The reforms form part of the Insolvency and Bankruptcy Code (second amendment) Bill 2019, which was introduced in the just concluded winter session in the Lower House, but did not get passed. An Ordinance to ring fence the corporate debtor that has gone through IBC is significant as it would immediately help restore investor and bankers’ confidence in the whole IBC process, said corporate observers.
It removes the threat of attachment of assets of a company due to the sins of the previous promoters. The Ordinance would definitely widen options in terms of interested bidders and encourage more resolution applicants to come forward to bid for stressed assets, without the Damocles sword of attachment of assets/criminal proceedings swinging over their heads, experts said.
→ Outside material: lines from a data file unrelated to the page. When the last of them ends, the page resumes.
/-- The rounding field names a mode of an arithmetic instruction: 000 to 100 (R36, R224). -/
def VW.rmArith (x : VW) : Bool := decide (x.rm.val ≤ 4)

/-- The rounding field names a mode of a conversion, dither included: 000 to 101 (R36, R224). -/
def VW.rmConv (x : VW) : Bool := decide (x.rm.val ≤ 5)

/-- VADD, VSUB, VMUL (R224). -/
def VW.wfArith (x : VW) : Bool := x.two && x.ty.isF && x.rmArith && x.mod == 0
/-- VMIN, VMAX (R224). -/
def VW.wfMinMax (x : VW) : Bool := x.two && (x.ty.isF || x.ty.isI) && x.plain
/-- VABS, VNEG (R224). -/
def VW.wfAbsNeg (x : VW) : Bool :=
  x.one && (x.ty.isF || x.ty.isSigned) && x.rm == 0 && x.mod == 0 && (!x.sat || x.ty.isSigned)
/-- VRCP, VRSQ (R224). -/
def VW.wfSeed (x : VW) : Bool := x.one && x.ty == .f32 && x.plain
/-- VREFR, VREFQ (R224). -/
def VW.wfRefine (x : VW) : Bool := x.two && x.ty == .f32 && x.rmArith && x.mod == 0
/-- VEXP2, VLOG2, VTANH (R224). -/
def VW.wfSpecial (x : VW) : Bool := x.one && x.ty.isF && decide (x.rm.val ≤ 1) && !x.sat && x.mod == 0
/-- VIADD, VISUB (R224). -/
def VW.wfInt (x : VW) : Bool := x.two && x.ty.isI && x.rm == 0 && x.mod == 0
/-- VIMUL (R224): sub 0 low, 1 high; SAT with sub 0 only. -/
def VW.wfIMul (x : VW) : Bool :=
  x.c == 0 && x.ty.isI && x.rm == 0 && x.mod == 0 && decide (x.sub.val ≤ 1) && (!x.sat || x.sub == 0)
/-- VAND, VOR, VXOR (R224). -/
def VW.wfLogic (x : VW) : Bool := x.two && x.ty.unused && x.plain
/-- VSHL, VSHR, VSHRA (R224, R229). -/
def VW.wfShift (x : VW) : Bool := x.two && x.ty.isI && x.rm == 0 && !x.sat && x.amountOk x.ty.width
/-- VCLMUL (R224). -/
def VW.wfClmul (x : VW) : Bool := x.c == 0 && (x.ty == .n32 || x.ty == .n64) && x.plain && decide (x.sub.val ≤ 1)
/-- VCMP (R224, R235): condition 7 is reserved, and so is 6 with an integer type. -/
def VW.wfCmp (x : VW) : Bool :=
  decide (x.d.val < 16) && x.c == 0 && x.plain &&
    ((x.ty.isF && decide (x.sub.val ≤ 6)) || (x.ty.isI && decide (x.sub.val ≤ 5)))
/-- VSELP (R224). -/
def VW.wfSelp (x : VW) : Bool := decide (x.c.val < 16) && x.sub == 0 && x.ty.unused && x.plain
/-- VCVT (R224, R237): MOD[3:0] is the source type, 0 to 12. -/
def VW.wfCvt (x : VW) : Bool := x.one && x.ty.upTo12 && x.rmConv && decide (x.mod.val ≤ 12)
/-- VQNT (R224, R238): C names another register than d. -/
def VW.wfQnt (x : VW) : Bool := x.b == 0 && x.sub == 0 && x.c != x.d && x.ty.isMk && x.rmConv && !x.sat && x.mod == 0
/-- VHAD (R224, R239). -/
def VW.wfHad (x : VW) : Bool := x.one && x.ty == .f32 && x.rm == 0 && !x.sat && decide (x.mod.val ≤ 2)
/-- VROTR, VBCR (`lim` 16) and VROTC, VBCC (`lim` 64) (R224, R240). -/
def VW.wfAxis (x : VW) (lim : Nat) : Bool := x.two && x.ty.unused && x.rm == 0 && !x.sat && x.amountOk lim
/-- MOD[2:0], the operation of a reduction or scan (R241). -/
def VW.redOp (x : VW) : Nat := x.mod.val % 8
/-- The operation and SAT of a reduction or scan (R224, R241): codes 6 and 7 are reserved, 3 to 5 with an F type too;
SAT goes with an integer add. -/
def VW.redOk (x : VW) : Bool :=
  decide (x.redOp ≤ 5) && (x.ty.isF || (x.ty.isI && !x.ty.is64)) && (!x.ty.isF || decide (x.redOp ≤ 2)) &&
    (!x.sat || (x.ty.isI && x.redOp == 0)) && x.rm == 0
/-- VREDR, VREDC (R224): MOD[3] is bc. -/
def VW.wfRed (x : VW) : Bool := x.one && x.redOk && decide (x.mod.val < 16)
/-- VSCNR, VSCNC (R224): MOD[4] is ex, MOD[3] and MOD[6:5] are reserved. -/
def VW.wfScan (x : VW) : Bool := x.one && x.redOk && decide (x.mod.val < 32) && x.mod.val / 8 % 2 == 0
/-- VTRN, VCOMP, VMOV (R224). -/
def VW.wfMove (x : VW) : Bool := x.one && x.ty.unused && x.plain
/-- VTOPK (R224, R244): C is used with MOD[6] only, and Z is 0. -/
def VW.wfTopk (x : VW) : Bool :=
  decide (x.d.val < 16) && x.b == 0 && x.sub == 0 && (x.ty.isF || (x.ty.isI && !x.ty.is64)) && x.rm == 0 && !x.sat &&
    !x.z && (x.immBit || x.c == 0)
/-- VIOTA (R224, R245). -/
def VW.wfIota (x : VW) : Bool :=
  x.a == 0 && x.b == 0 && x.c == 0 && decide (x.sub.val ≤ 2) && x.ty.unused && x.plain
/-- VMOVZ (R224). -/
def VW.wfMovz (x : VW) : Bool := x.one && decide (x.a.val < 8) && x.ty.unused && x.plain
/-- VMOVS (R224, R245): PRED and Z are 0. -/
def VW.wfMovs (x : VW) : Bool := x.two && (x.ty.upTo12 && !x.ty.isMk || x.ty.is64) && x.plain && x.pred == 0 && !x.z
/-- VBCS (R224): every type but b1. -/
def VW.wfBcs (x : VW) : Bool := x.one && x.ty != .b1 && x.plain
/-- VLDB (R224). -/
def VW.wfLdb (x : VW) : Bool := x.two && decide (x.a.val < 16) && x.ty.upTo12 && x.rmConv && x.mod == 0
/-- VSTB (R224): Z is reserved. -/
def VW.wfStb (x : VW) : Bool := x.two && decide (x.d.val < 16) && x.ty.upTo12 && x.plain && !x.z
/-- PAND, POR, PXOR (R224). -/
def VW.wfPred2 (x : VW) : Bool :=
  x.two && decide (x.d.val < 16) && decide (x.a.val < 16) && decide (x.b.val < 16) && x.ty.unused && x.plain
/-- PNOT (R224). -/
def VW.wfPred1 (x : VW) : Bool := x.one && decide (x.d.val < 16) && decide (x.a.val < 16) && x.ty.unused && x.plain
/-- PSET (R224): MOD[0] val, MOD[1] all; PRED is 0 with all. -/
def VW.wfPset (x : VW) : Bool :=
  x.one && decide (x.d.val < 16) && x.a == 0 && x.ty.unused && x.rm == 0 && !x.sat && decide (x.mod.val ≤ 3) &&
    (decide (x.mod.val < 2) || x.pred == 0)
/-- PCNT (R224, R249). -/
def VW.wfPcnt (x : VW) : Bool :=
  x.b == 0 && x.c == 0 && decide (x.sub.val ≤ 1) && decide (x.a.val < 16) && x.ty.unused && x.plain
/-- PFRST (R224, R249): d is a predicate with sub 0, a scalar with sub 1. -/
def VW.wfPfrst (x : VW) : Bool := x.wfPcnt && (x.sub == 1 || decide (x.d.val < 16))
/-- PPACK (R224): PRED and Z are 0. -/
def VW.wfPpack (x : VW) : Bool := x.one && decide (x.a.val < 16) && x.ty.unused && x.plain && x.pred == 0 && !x.z
/-- PUNPK (R224): PRED and Z are 0. -/
def VW.wfPunpk (x : VW) : Bool := x.one && decide (x.d.val < 16) && x.ty.unused && x.plain && x.pred == 0 && !x.z
/-- ATMRG (R224, R251): a is 0 with `.ml`. -/
def VW.wfAtmrg (x : VW) : Bool :=
  x.b == 0 && decide (x.sub.val ≤ 1) && (x.sub == 0 || x.a == 0) && x.ty == .f32 && x.plain

/-- MMA (R208, R214). -/
def VW.wfMma (x : VW) : Bool :=
  decide (x.d.val < 8) && decide (x.a.val < 16) && decide (x.b.val < 8) && x.sub == 0 && x.plain &&
    (x.ty.isMk || x.ty == .bf16 || x.ty == .f16)
/-- MMAI (R209, R214). -/
def VW.wfMmai (x : VW) : Bool :=
  decide (x.d.val < 8) && decide (x.a.val < 16) && decide (x.b.val < 8) && x.sub == 0 && x.plain &&
    (x.ty == .i8 || x.ty == .n8)
/-- MMV (R214). -/
def VW.wfMmv (x : VW) : Bool := x.one && decide (x.d.val < 8) && x.ty.unused && x.plain
/-- MZ (R214). -/
def VW.wfMz (x : VW) : Bool := x.one && decide (x.d.val < 8) && x.a == 0 && x.ty.unused && x.plain
/-- MACC (R210, R214): RM is reserved with i32. -/
def VW.wfMacc (x : VW) : Bool :=
  x.b == 0 && x.c == 0 && decide (x.d.val < 8) && decide (x.sub.val ≤ 1) && (x.sub == 1 || decide (x.a.val < 8)) &&
    !x.sat && x.mod == 0 && ((x.ty == .f32 && x.rmArith) || (x.ty == .i32 && x.rm == 0))
/-- MWCP (R213, R214). -/
def VW.wfMwcp (x : VW) : Bool :=
  x.d == 0 && decide (x.a.val < 16) && decide (x.sub.val ≤ 1) && x.c == 0 && x.ty.unused && x.pred == 0 && !x.z && x.plain
/-- MWCLR (R213, R214). -/
def VW.wfMwclr (x : VW) : Bool := x.one && x.d == 0 && x.ty.unused && x.pred == 0 && !x.z && x.plain

/-- SC names a scope (R37). -/
def MW.scopeOk (x : MW) : Bool := decide (x.sc.val ≤ 3)
/-- OC, SC and the low field are reserved (R135, R334). -/
def MW.noMem (x : MW) : Bool := x.oc == 0 && x.sc == 0 && x.ofs == 0
/-- OC and SC are used and the low field is reserved (R135, R334). -/
def MW.memOnly (x : MW) : Bool := x.scopeOk && x.ofs == 0
/-- d names the arrival pair of R134: even, from 2 to 30. -/
def MW.pairOk (x : MW) : Bool := decide (x.d.val % 2 = 0) && x.d != 0
/-- b and sub are 0. -/
def MW.noBSub (x : MW) : Bool := x.b == 0 && x.sub == 0

/-- FLD, FST (R135, R144). -/
def MW.wfFld (x : MW) : Bool :=
  decide (x.d.val < 16) && decide (x.b.val < 8) && x.sub == 0 && x.scopeOk && decide (x.ofs.val < 65536)
/-- FLDV with `s` 1 and FSTV with `s` 0 (R135, R144). -/
def MW.wfFldv (x : MW) (s : Nat) : Bool := decide (x.b.val < 8) && decide (x.sub.val ≤ s) && x.memOnly
/-- FLDK (R135, R153): sub is any width code. -/
def MW.wfFldk (x : MW) : Bool := x.b == 0 && x.oc == 0 && x.sc == 0
/-- FGATH, FSCAT (R135, R144). -/
def MW.wfGath (x : MW) : Bool :=
  decide (x.d.val < 16) && decide (x.b.val < 8) && x.sub == 0 && x.scopeOk && decide (x.ofs.val < 16384)
/-- WSET, WADV, GSET (R135, R140, R150): d names a window or generator. -/
def MW.wfRecord (x : MW) : Bool := decide (x.d.val < 8) && x.noBSub && x.memOnly
/-- PREF (R156). -/
def MW.wfPref (x : MW) : Bool := x.d == 0 && x.sub == 0 && x.noMem
/-- PREF.ARR (R134, R156). -/
def MW.wfPrefArr (x : MW) : Bool := x.pairOk && x.sub == 1 && x.noMem
/-- XCPY (R135, R154). -/
def MW.wfXcpy (x : MW) : Bool := decide (x.d.val < 16) && decide (x.a.val < 16) && x.sub == 0 && x.noMem
/-- FLDW (R135, R148). -/
def MW.wfFldw (x : MW) : Bool := x.d == 0 && x.sub == 0 && x.scopeOk && decide (x.ofs.val < 2048)
/-- BWAIT, STR.DROP, PLC.UPD (R161, R334): three scalars. -/
def MW.wfThree (x : MW) : Bool := x.sub == 0 && x.noMem
/-- FENCE.F (`k` true) and FENCE.W (R158): [0] of the 18-bit field is 0, and K is reserved in FENCE.W. -/
def MW.wfFence (x : MW) (k : Bool) : Bool :=
  x.oc == 0 && x.scopeOk && decide (x.ofs.val < 65536) && decide (x.sub.val % 2 = 0) &&
    (k || decide (x.sub.val / 2 % 2 = 0))
/-- ATTP, ATTL (R334, R338). -/
def MW.wfAtt (x : MW) : Bool := x.sub == 0 && x.scopeOk && decide (x.ofs.val ≤ 1)
/-- STR.SEEK (R334, R345). -/
def MW.wfSeek (x : MW) : Bool := x.sub == 0 && x.memOnly
/-- CHN.NXT, MCMT (R170, R352): only d. -/
def MW.wfD (x : MW) : Bool := x.a == 0 && x.noBSub && x.noMem
/-- ATOM (R135, R155): codes 10 to 15 and width codes 1, 2, 3 are reserved. -/
def MW.wfAtom (x : MW) : Bool :=
  x.sub == 0 && x.scopeOk && decide (x.ofs.val < 128) && decide (x.ofs.val % 16 ≤ 9) &&
    (decide (x.ofs.val / 16 = 0) || decide (4 ≤ x.ofs.val / 16))
/-- RED (R135, R165). -/
def MW.wfRed (x : MW) : Bool := decide (x.d.val < 16) && x.sub == 0 && x.oc == 0 && x.sc == 0 && decide (x.ofs.val ≤ 2)
/-- COPY (R135, R164): sub[2:1] = 11 is reserved. -/
def MW.wfCopy (x : MW) : Bool := decide (x.sub.val / 2 ≠ 3) && x.noMem
/-- PUBL, MGRP (R163, R167): only a. -/
def MW.wfA (x : MW) : Bool := x.d == 0 && x.noBSub && x.noMem
/-- SHAD, INVL, STR.PIN, STR.REL (R157, R162, R347): a and b. -/
def MW.wfAB (x : MW) : Bool := x.d == 0 && x.sub == 0 && x.noMem
/-- BINI, BARR, PLC.APP (R161, R343): d and a. -/
def MW.wfDA (x : MW) : Bool := x.noBSub && x.noMem
/-- MROW (R135, R168): the zero form has b 0; [0] is P. -/
def MW.wfMrow (x : MW) : Bool :=
  x.d == 0 && decide (x.sub.val ≤ 1) && (x.sub == 1 || x.b == 0) && x.oc == 0 && x.sc == 0 && decide (x.ofs.val ≤ 1)
/-- ATTF (R334, R341). -/
def MW.wfAttf (x : MW) : Bool := x.d == 0 && decide (x.sub.val ≤ 2) && x.memOnly
/-- STR.DEP (R334, R346). -/
def MW.wfDep (x : MW) : Bool := x.noBSub && x.memOnly
/-- CHN.BEG (R334, R350). -/
def MW.wfBeg (x : MW) : Bool := x.d == 0 && x.noBSub && x.memOnly
/-- CHN.END (R353): every field 0. -/
def MW.wfNone (x : MW) : Bool := x.d == 0 && x.a == 0 && x.noBSub && x.noMem
/-- CRM.PROM (`len` true) and CRM.DEM (R336): sub is the tier, 0 or 1. -/
def MW.wfCrm (x : MW) (len : Bool) : Bool := x.pairOk && (len || x.b == 0) && decide (x.sub.val ≤ 1) && x.noMem

/-- LDS, STS (R152): widths 1 to 64. -/
def MS.wf (x : MS) : Bool := decide (x.wm1.val < 64) && decide (x.sc.val ≤ 3)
The reform on ring-fencing is significant as it would give the person bidding for a company enough assurance that new management and remaining assets of the company are safe. It is only with that legitimate expectation that someone will invest in the company and assets would command a price commensurate with their value.
Interestingly, the latest Ordinance covers only the aspect of ring-fencing corporates from prosecution for past sins.
It does not cover other amendments proposed in the Bill such as the introduction of additional thresholds for financial creditors represented by an authorised representative due to large numbers (read home buyers) in order to prevent frivolous triggering of corporate insolvency resolution process (CIRP). It may be recalled that the Bill had stipulated that at least hundred allottees under the same real estate project or 10 per cent of total number of allottees under the same real estate project, whichever is less, is required to initiate CIRP.
‘Crucial for IBC success’
Bharat Chugh, Partner, L&L Partners and a former judge, said: “The Ordinance is a good one and was urgently needed. These changes providing for the immunity to the new management of the corporate debtor, post a successful resolution plan, are most crucial to make IBC a success.”
This would definitely encourage more bidders to bid for stressed assets — without fear of criminal prosecutions and without fear of attachment of the assets/property of the company under revival, he said.
The reform on ring-fencing is significant as it would give the person bidding for a company enough assurance that the new management and remaining assets of the company are safe.